A richly illuminating read, it is also an informative historical account of the ways of life in Tudor England, such as customs, clothes, trades, and the general ethos of the time, without infelicity to provoke a sense of anachronism or incongruity. It is a surprisingly easy read in terms of the choice of everyday words and pellucid expressions without a display of pedantic knowledge on history and magisterial claim on academic superiority, given the author’s pedigree as Oxford-educated scholar and award-winning novelist. That is the gem of this highly fascinating read: Glendinning’s interpretations draw on her exceptional knowledge of these historical sources, but she wears her leaning lightly and writes with a general reader in mind, which is a true purpose of the Arts. Furthermore, Glendinning’s superb story-telling narrative skills makes her characters all the more realistic and alive, rendering the whole story contemporary with our time and relative to our concern. Glendinning takes the freedom of imagination in the context of regarding historical events and people to create her own fiction that reads like nonfiction. To encapsulate, this is an enjoyable and enlightening read that holds the reader’s attention without invasion of diversion or boredom.
Throughout a score of years, Agnes roams over the countryside and even makes forays into London.

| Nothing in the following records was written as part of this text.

def RoleRec.ofNat (v : Nat) : RoleRec :=
  { entry := bits v 63 0, first := bits v 68 64, count := bits v 74 69, base := 16 * (bits v 76 75 + 1),
    ext := bitOf v 77, stk := 16 * bits v 92 80, zeros := bits v 79 78 == 0 && bits v 127 93 == 0 }
def LaunchRec.ofNat (v : Nat) : LaunchRec :=
  { prio := bits v 9 8, cosched := bitOf v 10, sys := bitOf v 11, htrap := bitOf v 12, split := bits v 19 16,
    ngrp := bits v 29 24, spw := bits v 40 32, nacc := bits v 52 48, cset := bits v 59 56, nx := bits v 79 64,
    ny := bits v 95 80, nz := bits v 111 96, param := bits v 191 128, done := bits v 255 192,
    roles := (List.range 4).map fun r => RoleRec.ofNat (bits v (383 + 128 * r) (256 + 128 * r)) }
def LaunchRec.total (r : LaunchRec) : Nat := r.nx * r.ny * r.nz
def Launch.parsed (l : Launch) : LaunchRec := LaunchRec.ofNat (leNat l.rec_)
/-- Present roles follow one another from FIRST = 0; the number of groups they take, none where they do not. -/
def rolesSum : List RoleRec → Nat → Option Nat
  | [], n => some n
  | r :: l, n => if r.count = 0 then rolesSum l n else if r.first = n then rolesSum l (n + r.count) else none
/-- The record is not malformed, SYS apart (R199). An ENTRY against R198 is taken as malformed. -/
def LaunchRec.ok (r : LaunchRec) (v node : Nat) : Bool :=
  bits v 7 0 == 0x4C && bits v 15 13 == 0 && bits v 23 20 == 0 && bits v 31 30 == 0 && bits v 47 41 == 0 &&
  bits v 55 53 == 0 && bits v 63 60 == 0 && bits v 127 112 == 0 && bits v 1023 768 == 0 &&
  r.split != 1 && r.split ≤ 10 && 1 ≤ r.ngrp && r.ngrp ≤ 32 && r.spw ≤ 320 && r.nacc ≤ 16 && r.total != 0 &&
  (if r.cosched then 2 ≤ r.cset && r.cset ≤ 8 else r.cset == 0) && r.done % 4 == 0 &&
  rolesSum r.roles 0 == some r.ngrp &&
  r.roles.all fun x => x.count == 0 || (x.count ≤ 32 && x.zeros && 16 ≤ x.stk && x.stk ≤ 65536 && x.entry % 4 == 0 &&
    x.entry < 2 ^ 54 && (bits x.entry 53 48 == node || bits x.entry 53 48 == 0x3F))

namespace State

/-- Someone's access rests on an open fault, or for want of one (R156). -/
def joined (s : State) (w : Who) : Bool :=
  (s.flt.faults.any fun f => f.joins.any fun j => j.1 == w) || s.flt.later.any fun x => x.1 == w && s.cycle < x.2
/-- Room in the journal: while it is full or off the command processor starts nothing (R442). -/
def cpRoom (s : State) : Bool := s.cp.held == [] && s.cp.jnl.room && s.dev.ready && !s.dev.fatal

def updQueue (s : State) (q : Nat) (f : Queue → Queue) : State :=
  s.setCp { s.cp with queues := updAt s.cp.queues q f }
def queue (s : State) (q : Nat) : Queue := s.cp.queues.getD q Queue.reset
/-- A queue is served no more: what is still to be read of its ring is not (R435, R436). -/
def queueOff (s : State) (q : Nat) : State :=
  ((s.setReqs (s.reqs.filter fun r => r.who != .ring q)).cpForget (.ring q)).updQueue q fun x =>
    { x with en := false, door := false }
/-- The context exists and is not being killed. -/
def ctxLives (s : State) (c : Nat) : Bool := s.hasCtx c && (s.cx c).killing.isNone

She meets and interacts with historical figures of fame and infamy. Agnes morphs into a character unsure of who she is and what she wants to do with her life. This remains unresolved even at the end of the book and for this reader, makes the ending unsatisfying. Throughout the novel, Glendinning uses many authentic terms specific to England of this period. Some of the terms relate to liturgical objects and architecture, tools and items of clothing. This reviewer depended on the e-kindle dictionary to gather the meanings of the terms since most were not clear from the context. For some terms, there were no definitions available. It would have been very helpful to have a glossary of the medieval terms.
Despite its short-comings, this is a worthwhile read. First, it gives a terse review of the upheaval caused by the desires of a selfish monarch, Henry VIII. The dismantling, literally and figuratively, of the Catholic Church created havoc not only for Church employees, but also for the surrounding communities that depended upon the Church for spiritual guidance, charity, food, shelter and an education for their children. The novel also provides a stark picture of the limitations on the lives of females in this era. They were considered by the Church in particular and society as a whole as weak, sexual prey whose main function was to procreate and endure hard labor to serve in a man's world. It is beneficial to be reminded how far most women have come and how others still must abide these constricted and oppressed roles.